STATE and federal police are chasing one of Australia's largest heroin importations amid concerns it will lead to a flood of the drug in Sydney and Melbourne and further enrich one of the country's most powerful bike gangs, the Comanchero.

A shipment of 175 kilograms of Chinese heroin, worth more than $50 million - which would translate into more than 4 million hits on the street - arrived at Port Botany in Sydney from Bangkok in late July.

The shipment was organised by an international crime network in the weeks before one of Australia's biggest organised crime probes, Operation Hoffman, arrested key syndicate members.

 

Police working with Operation Hoffman seized 28 kilograms of the heroin in Mascot when they arrested two of the syndicate members last month, but 70 kilograms made their way to a notorious Sydney heroin dealer and 77 kilograms to two senior Comanchero figures.

Underworld sources have confirmed that about two weeks later the same two Comanchero figures kidnapped, bashed and tortured the Sydney dealer to obtain his 70 kilograms.

They forced him to pull over as he drove in Sydney's inner west by flashing police-issue blue and red lights at him.

But when he got out of the car in an alley behind the Garry Owen Hotel in Rozelle, one of the men fired a shot from a nine-millimetre pistol and the dealer was then taken elsewhere.

He was handcuffed, bashed and tortured. Eventually he revealed the location of his heroin, as well as a stash of cash amounting to between $700,000 and $1 million.

It is understood the 147 kilograms is to be sold in Sydney and Melbourne.

Sources suggest the import comprised 500 350-gram blocks of heroin and is almost double the size of the total heroin seizures in the year to June last year.

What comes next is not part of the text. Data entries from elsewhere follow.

-- ==== Sys2Proof/Machine/Preempt.lean ====
section
/-! DEFINITION. Pre-emption and restore of a context (spec/12 R316-R318, spec/16 R379, R382). -/
namespace Sys2Proof.Machine

/-! ### Pre-emption (R316) -/

/-- The supervisor begins a pre-emption: the derrick distributes no more, no core packs, asks, fires or issues beyond its
next boundary. -/
def State.beginSave (s : State) : State :=
  { s with cores := s.cores.map fun (e : Nat × Core) => (e.1, { e.2 with preempting := s.hasCore e.1 || e.2.preempting }) }
/-- Waits that a pre-emption breaks off: watches are withdrawn, remote retries abandoned. -/
def State.abandonAll (s : State) : State :=
  s.cores.foldl (fun t e => (e.2.gangs.map (·.1)).foldl (fun t i =>
    (t.abandon e.1 i).modCore e.1 fun k => k.setAt i { k.at i with waiting := false }) t) s
/-- Messages and grants of the context still on their way; a matrix command that stands by at a full queue is saved with it. -/
def onItsWay : Instr → Bool
  | .grant _ | .barrierCompletion _ _ | .carryArrival _ | .dataMessageArrival _ | .changeMessageArrival _ | .forwardedReply _ _ _ _ | .barrierArrival _ _ _ _
  | .loadReply _ _ _ | .storeAcknowledgement _ _ | .invalidationAck _ _ | .directoryInvalidationAck _ _ | .remoteAccess _
  | .multicastFork _ | .ringWindowPush _ _ _ _ | .matrixWindowPush _ _ _ ⟨_, none⟩ | .sliceOperation _ | .timelineWrite _ | .chainedPacket _ => true
  | _ => false
/-- Stores of a core whose commands stand by at a full matrix queue: a save does not wait for their acknowledgements, since the
engines have stopped (DEDUCED, log 22). -/
def State.standingStores (s : State) (c : Nat) : Nat :=
  (s.events.filter fun e => match e with
    | .matrixWindowPush _ _ _ ⟨some (i, _), some _⟩ => i = c
    | _ => false).length
/-- A core has nothing left that the save must wait for (R316, step 3). -/
def State.coreSavable (s : State) (c : Nat) : Bool :=
  let k := s.core c
  k.usc.toNat = s.standingStores c && k.loads.isEmpty && k.forwards.isEmpty && k.faults.all (·.written) && k.records.isEmpty && !k.outs.any (fun o => o.granted && !o.sent) &&
    k.gangs.all (fun e => (e.2.givesWay || (e.2.lanes.any (·.packed) && !e.2.ann0)) && !s.midway c e.1) && k.copyQs.all (fun q => q.2.entries.all fun e => !e.out) &&
    s.agreed c && k.channels.all fun e => !s.rebinds c e.1
/-- The context can be saved: every boundary is reached, nothing is on its way, no matrix turn is open. -/
def State.savable (s : State) : Bool :=
  let t := s.abandonAll
  s.cores.any (·.2.preempting) && s.ctx.rrepling.isNone && (t.ctx.cores.map (·.1)).all t.coreSavable && !t.events.any onItsWay &&
    s.trees.isEmpty && s.residuals.isEmpty &&
    (s.clustersOf.all fun u => (s.cluster u).turn = .idle) && !(s.ctx.derrickOut ++ s.sliceOut).any (fun o => (o.granted && !o.sent) || o.fault) &&
    !s.changes.any fun e => e.2.any (·.granted)
/-- A message that waits becomes an outbound record: it asks again after restore, with a fresh count (R317). -/
def Outbound.recorded (o : Outbound) (clock : Nat) : Outbound := if o.sent then o else { o with asked := false, since := clock }
/-- A core as it is saved: TIMER as it reads, its grants withdrawn, its messages recorded; what its engines were stopped by is
forgotten, for they go on from REMAIN and MPROG (R317, spec/13 R328). -/
def State.savedCore (s : State) (c : Nat) : Core :=
  let k := s.core c
  { k.mapOuts (·.recorded s.clock) with timer := BitVec.ofNat 32 (s.timerOf c), preempting := false, asks := [], granted := [], grants := [],
                                        gangs := k.gangs.map fun (e : Nat × Gang) => (e.1, { e.2 with skipBreak := false, breakDue := none }),
                                        tlb := [], dir := [], matrixQ := { k.matrixQ with cause := 0 },
                                        copyQs := k.copyQs.map fun (e : Nat × CopyQueue) => (e.1, { e.2 with cause := 0, addr := 0 }) }
/-- PREEMPTION: the cores' areas are written, then the clusters', and the rectangle is free; the supervisor is told (7). -/
def execPreemption (s : State) : Host.Outcome State Fault Refusal :=
  .next (if !s.savable then s
    else
      let t := s.abandonAll.vacate
      let t := (t.ctx.cores.map (·.1)).foldl State.writeCoreArea t
      let t := (t.clustersOf.zipIdx).foldl (fun t e => t.writeClusterArea e.1 e.2) t
      let saved := t.ctx.cores.map fun e => (e.1, t.savedCore e.1)
      let us := t.clustersOf
      let x : Context := { t.ctx with
        saved := true, savedValid := true, target := t.ctx.rects, savedCores := saved.foldl (fun m e => mput m e.1 e.2) [],
        savedClusters := us.foldl (fun m u => mput m u { t.cluster u with tlb := [] }) [],
        derrickOut := t.ctx.derrickOut.map (·.recorded t.clock), derrickGrants := [] }
      ({ t.keepEvents (fun e => match e with
          | .grantRequest _ | .revocation _ | .refusal _ => false
          | _ => true) with
        ctx := x, cores := t.cores.filter fun (e : Nat × Core) => !t.hasCore e.1, sliceGrants := [],
        sliceOut := t.sliceOut.map (·.recorded t.clock),
        changes := t.changes.map fun (e : Nat × List QueuedChange) => (e.1, e.2.map fun q => { q with asked := false }) } : State).tell 7 0 (t.ctx.id.setWidth 64))
/-- PREEMPT: the mailbox command; status 3 when there is no such running context (R495). -/
def execPreempt (ctx : Nat) (s : State) : Host.Outcome State Fault Refusal :=
  let ok := s.ctx.started ∧ !s.ctx.saved ∧ !s.ctx.ended ∧ s.ctx.id.toNat = ctx
  let t := s.respond 0x06 (if ok then 0 else 3) s.ctx.part.toNat []
  .next (if ok then t.beginSave else t)

/-! ### Restore (R317, R382) -/

/-- The cores that a restore on some rectangles would give the context. -/
def State.restored (s : State) (rects : List Rect) : List (Nat × Nat × Nat × Nat) := s.numbered s.ctx.paired rects
/-- The cluster that each saved cluster comes to, by the first of its cores. -/
def State.newCluster (s : State) (cores : List (Nat × Nat × Nat × Nat)) (u : Nat) : Nat :=
  match s.ctx.cores.find? fun e => clusterAt e.2 = u with
  | some e => ((cores.find? (·.1 = e.1)).map fun x => clusterAt x.2).getD 0
  | none => 0
/-- Rectangles that a restore accepts: the partition's, not fenced, with the same count of cores for every logical package (R317), and
two cores share a cluster just when they shared one (R382; that no two saved clusters may share one is DEDUCED, log 22). -/
def State.restoreFits (s : State) (rects : List Rect) : Bool :=
  let cores := s.restored rects
  let us := s.clustersOf
  areaOk rects && ((mfind s.sup.partitions s.ctx.part.toNat).any fun p => insideArea rects p.area) &&
    cores.map (·.1) = s.ctx.cores.map (·.1) &&
    ((s.ctx.cores.zip cores).all fun e => s.newCluster cores (clusterAt e.1.2) = clusterAt e.2.2) &&
    (us.map (s.newCluster cores)).eraseDups.length = us.length &&
    !cores.any fun e => ({ s with ctx := { s.ctx with cores } } : State).fenced e.1
/-- The lanes, the outbound records and the cores held by a ganged command, of one cluster's area. -/
def State.loadSeats (s : State) (m : Memory) (id : Nat) (cores : List (Nat × Nat × Nat × Nat)) (k : List (Nat × Core)) : List (Nat × Core) :=
  let record (r slot i : Nat) : Option Nat := (List.range 128).find? fun j =>
    m.load (0x180 * j + 0x140) 4 = r && m.load (0x180 * j + 0x144) 1 = slot && m.load (0x180 * j + 0x145) 1 = i
  let lane (c slot i : Nat) (l : Lane) : Lane :=
    match record (s.rankOf c) slot i with
    | some j => l.readBack m (0x180 * j)
    | none => l
  let load (c : Nat) (at' : Nat × Nat × Nat) (k : Core) : Core :=
    { k with
      gangs := k.gangs.map fun g => if g.1 = 4 then g else (g.1, { g.2 with lanes := g.2.lanes.mapIdx (lane c g.1) }),
      outbox := s.loadOuts m c id k.outbox,
      matrixQ := { k.matrixQ with held := (m.load 0x2C010 8).testBit (seatAt at') } }
  cores.foldl (fun x e => mput x e.1 (load e.1 e.2 (mget {} x e.1))) k
/-- The context put on the rectangles: cluster areas are read back first, then the cores' in reverse order of rank; outbound records ask
again, and the derrick last (R379). Barriers keep their participants, in the extents where these now stand. -/
def State.putBack (s : State) (rects : List Rect) : State :=
  let cores := s.restored rects
  let us := s.clustersOf.zipIdx
  let part := s.ctx.part.toNat
  let clusterArea (i : Nat) : Nat := s.ctx.clusterSave + i * 0x40000
  let coreArea (c : Nat) : Nat := s.ctx.coreSave + s.rankOf c * 0x20000
  let s := us.foldl (fun t e => t.meetArea (clusterArea e.2) 0x40000) s
  let s := s.ctx.cores.foldl (fun t e => t.meetArea (coreArea e.1) 0x20000) s
  let pair (p : PartCore) (k : Core) : Pair :=
    { on := k.pair.on, start := p.retired, base := k.mem, mark := s.nextTag + 384 * us.length, last := s.clock }
  let start (p : PartCore) (k : Core) : Core :=
    ({ k.mapOuts (·.recorded s.clock) with timerAt := s.clock, lastAccess := s.clock, pair := pair p k } : Core).standsAt p
  let unit (i u : Nat) : Cluster := loadCluster (s.areaMemory (clusterArea i) 0x40000) (mget {} s.ctx.savedClusters u) (s.cluster (s.newCluster cores u)).bank
  let units := us.foldl (fun m e => mput m (s.newCluster cores e.1) (unit e.2 e.1)) s.clusters
  let ks := s.ctx.cores.reverse.foldl (fun m e => mput m e.1 (s.loadCore e.1 (s.areaMemory (coreArea e.1) 0x20000) (mget {} s.ctx.savedCores e.1))) s.cores
  let ks := us.foldl (fun m e => s.loadSeats (s.areaMemory (clusterArea e.2) 0x40000) (s.nextTag + 384 * e.2)
    (s.ctx.cores.filter fun c => clusterAt c.2 = e.1) m) ks
  let ks := s.ctx.cores.foldl (fun m e => mput m e.1 (start (s.partAt ((cores.find? (·.1 = e.1)).map (·.2) |>.getD e.2)) (mget {} m e.1))) ks
  let t : State := { s with
    clusters := s.ctx.cores.foldl (fun m e =>
      let u := s.newCluster cores (clusterAt e.2)
      let k := mget {} m u
      mput m u { k with contexts := mset {} k.contexts e.1 (loadFormat (s.areaMemory (coreArea e.1) 0x20000)) }) units,
    cores := ks, twins := [], parts := s.parts.filter fun e => !cores.any fun c => positionAt c.2 = e.1, nextTag := s.nextTag + 384 * us.length,
    ctx := { s.ctx with saved := false, savedCores := [], savedClusters := [], rects, cores, derrickHeld := true } }
  let t := { t with nodes := t.nodes.map fun (b : BarrierNode) => { b with extent := t.extent (b.members.headD 0) b.scope } }
  t.writeRange part s.ctx.mapBase (cores.flatMap fun e => bytesOf (mapEntry s.ctx.paired e.2).toNat 8)
/-- CONTEXT_RESTORE on the rectangles that the supervisor has picked: those of the save, where it has not said otherwise. Refused, and the supervisor told (8), when the save is invalid or the
rectangles do not serve; the context stays saved. -/
def execContextRestore (s : State) : Host.Outcome State Fault Refusal :=
  .next (if !s.ctx.saved then s
    else if !s.ctx.savedValid ∨ !s.restoreFits s.ctx.target then s.tell 8 0 (s.ctx.id.setWidth 64)
    else s.putBack s.ctx.target)
/-- RESTORE: the mailbox command. -/
def execRestore (r : RestoreReq) (s : State) : Host.Outcome State Fault Refusal :=
  let ok := s.ctx.saved ∧ s.ctx.id.toNat = r.ctx
  let t := s.respond 0x07 (if ok then 0 else 3) s.ctx.part.toNat []
  .next (if ok then ({ t with ctx := { t.ctx with target := r.rects } } : State).push .contextRestore else t)

end Sys2Proof.Machine
end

The heroin theft and sales by the two Comanchero figures are seen by some underworld sources as an attempt to capitalise on the arrests of senior crime figures by Operation Hoffman, which finished last month.

The Herald revealed Operation Hoffman - a two-year, multi-agency probe led by the Australian Crime Commission - exposed an international drug import network of triads, Comanchero bikies, corrupt officials and waterfront workers.

One of the key Hoffman figures, Hakan Ayik, is on the run after NSW police issued an arrest warrant last month in connection to his alleged involvement in the heroin importation.

The collapse of the syndicate, as well as the heroin importation and its consequences, also open a window into the large world of transnational organised crime and the role it plays in Australia.

The revelation of the import comes just a day after the Herald revealed that one of the world's most powerful organised crime syndicates, the Mexican Sinaloa Cartel, had infiltrated Australia, importing more than half the cocaine used on the east coast over the past two years.

One of the two Comanchero linked to the theft of the heroin and its recent distribution is one of the gang's most senior figures.

Since the drug theft the pair have made no secret of their crime and have been proclaiming its success loudly around the city. The blatant rip-off has also served to increase the reputation of the Comanchero.

A senior law enforcement source said the theft had caused nervousness in the criminal milieu in both Sydney and Melbourne.

''There'll be a whole lot of drug dealers very, very concerned about what they did, because if they've done it once, they could do it again,'' he said.